DiffusionDB: A Large-scale Prompt Gallery Dataset for Text-to-Image Generative Models

Dmitry Spodarets
Dmitry Spodarets

Diffusion models have recently gained enormous popularity, due to the ability to generate high-quality and controlled images based on textual cues written in natural language. However, generating images with the desired details is challenging, because it requires users to write appropriate cues indicating the exact expected results. Developing such cues requires trial and error, and can often seem random.
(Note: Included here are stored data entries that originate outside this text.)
-- ==== Sys2Proof/Certificates/Slice0/Obligations.lean ====
section
/-! DEFINITION. The statements about the model. Where a statement writes a state as a record update, every field
the update does not name is unchanged: the statement holds its own frame. The field `result` is where the model
keeps what the HOST gets back (log entry 2). -/

open Sys2Proof Sys2Proof.Machine

/-! ## Encoding -/

/-- Log entries 1 and 4 say how a request carries an operation: whatever its operands, an encoded operation decodes
to itself. -/
def Obligations.EncodedOperationDecodesToItself : Prop :=
  ∀ i : Instr, decode (encode i) = .ok i

/-- 30_encoding.md R93: a packed configuration word is the packing of the nine fields read from it. -/
def Obligations.ConfigurationWordSurvivesUnpacking : Prop :=
  (∀ w : Cfgw, packCfg (unpackCfg w) = w) ∧ ∀ c : CfgFields, c.Fits → unpackCfg (packCfg c) = c

/-- Words written out from 30_encoding.md R97 to R99, the CFGW of 95_test_vectors.md V24, and the status codes of
R100 with the three codes R103 excludes. -/
def Obligations.CodesOfTheTablesAreRead : Prop :=
  (∀ o ch, decode ⟨.cmd 0b000, o, ch⟩ = .ok .nop) ∧
  (∀ o ch, decode ⟨.cmd 0b010, o, ch⟩ = .ok (.encode ch)) ∧
  (∀ ch, decode ⟨.cmd 0b001, .packed 0x089A4C00002D3910004, ch⟩ =
    .ok (.construct ⟨4, 0x91, 0xd3, 2, 0xC0, 0, 0, 0x69, 0x22⟩)) ∧
  (∀ o ch, decode ⟨.mode 0b10, o, ch⟩ = .ok .xfFec) ∧
  (∀ o ch, decode ⟨.stage 0b0010, o, ch⟩ = .ok .assemble) ∧
  (∀ o ch, decode ⟨.stage 0b0100, o, ch⟩ = .ok .whiten) ∧
  (∀ o ch, decode ⟨.stage 0b0110, o, ch⟩ = .ok .fecEncode) ∧
  (∀ o ch, decode ⟨.stage 0b1000, o, ch⟩ = .ok .prepend) ∧
  (∀ o ch, decode ⟨.stage 0b1010, o, ch⟩ = .ok .seqRead) ∧
  (∀ o ch, decode ⟨.stage 0b1011, o, ch⟩ = .ok .seqInc) ∧
  statusCode .ok = 0 ∧ statusCode .invalidConfiguration = 1 ∧ statusCode .oversizedPayload = 2 ∧
  statusCode .invalidEncoderInput = 3 ∧ statusCode .protocolError = 4 ∧
  (∀ st, statusOfCode (statusCode st) = some st) ∧
  (∀ w : BitVec 3, statusOfCode w = none ↔ 5 ≤ w.toNat)

/-! ## The step -/

/-- 00_scope.md R14, 44_pipeline_ops.md R196: with no operation in progress on the ports, the step takes the next
command of the HOST and is the execution of the operation its word decodes to. A request of a HOST is a command
(30_encoding.md R99, 44_pipeline_ops.md R195); an operation of another kind is executed only where it has been placed
by itself, which no HOST and no step does (log entries 1 and 9). -/
def Obligations.StepRunsTheDecodedOperation : Prop :=
  (∀ (s : State) (h : HostRequest) (hs : List HostRequest) (i : Instr),
    s.port = .idle → s.placed = none → s.requests = h :: hs → decode (hostCommand h) = .ok i →
    step s = exec i { s with requests := hs }) ∧
  (∀ (s : State) (r : Request) (i : Instr), s.port = .idle → s.placed = some r → decode r = .ok i →
    step s = exec i { s with placed := none }) ∧
  (∀ (h : HostRequest), ∃ i, decode (hostCommand h) = .ok i ∧ i.isHostOp = true)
The DiffusionDB human-interaction dataset is the first large-scale text-to-image cue database with 2 million real-world cue-image pairs, which opens up a broad research opportunity in understanding the interaction between cues and generative models, detecting deep fakes, and developing human-image interaction tools to help users use these models more easily.

DiffusionDB contains 2 million images generated by Stable Diffusion using cues and hyperparameters set by real users. The main language of the dataset is English, but it also contains languages such as Spanish, Chinese and Russian.

To distribute DiffusionDB, it uses a modular file structure: the 2 million images in DiffusionDB are split into 2,000 folders, where each folder contains 1,000 images and a JSON file that links those 1,000 images with their hints and hyperparameters. The subfolders, in turn, have part-00xxx names, and each image has a unique name generated by UUID version 4. The JSON file in a subfolder has the same name as the subfolder. Each image is a PNG file. The JSON file contains key-value pairs that map image file names to their hints and hyperparameters.

DiffusionDB is quite large - as much as 1.6 TB! However, thanks to the modular file structure, you can easily load the desired number of images and their hints and hyperparameters.

Links to the work and code are left below.

Recall another new addition to the world of AI, eDiff-I, a new generation of generative AI content creation tool that offers unprecedented text-to-image fusion, instant style transfer, and intuitive word-painting capabilities.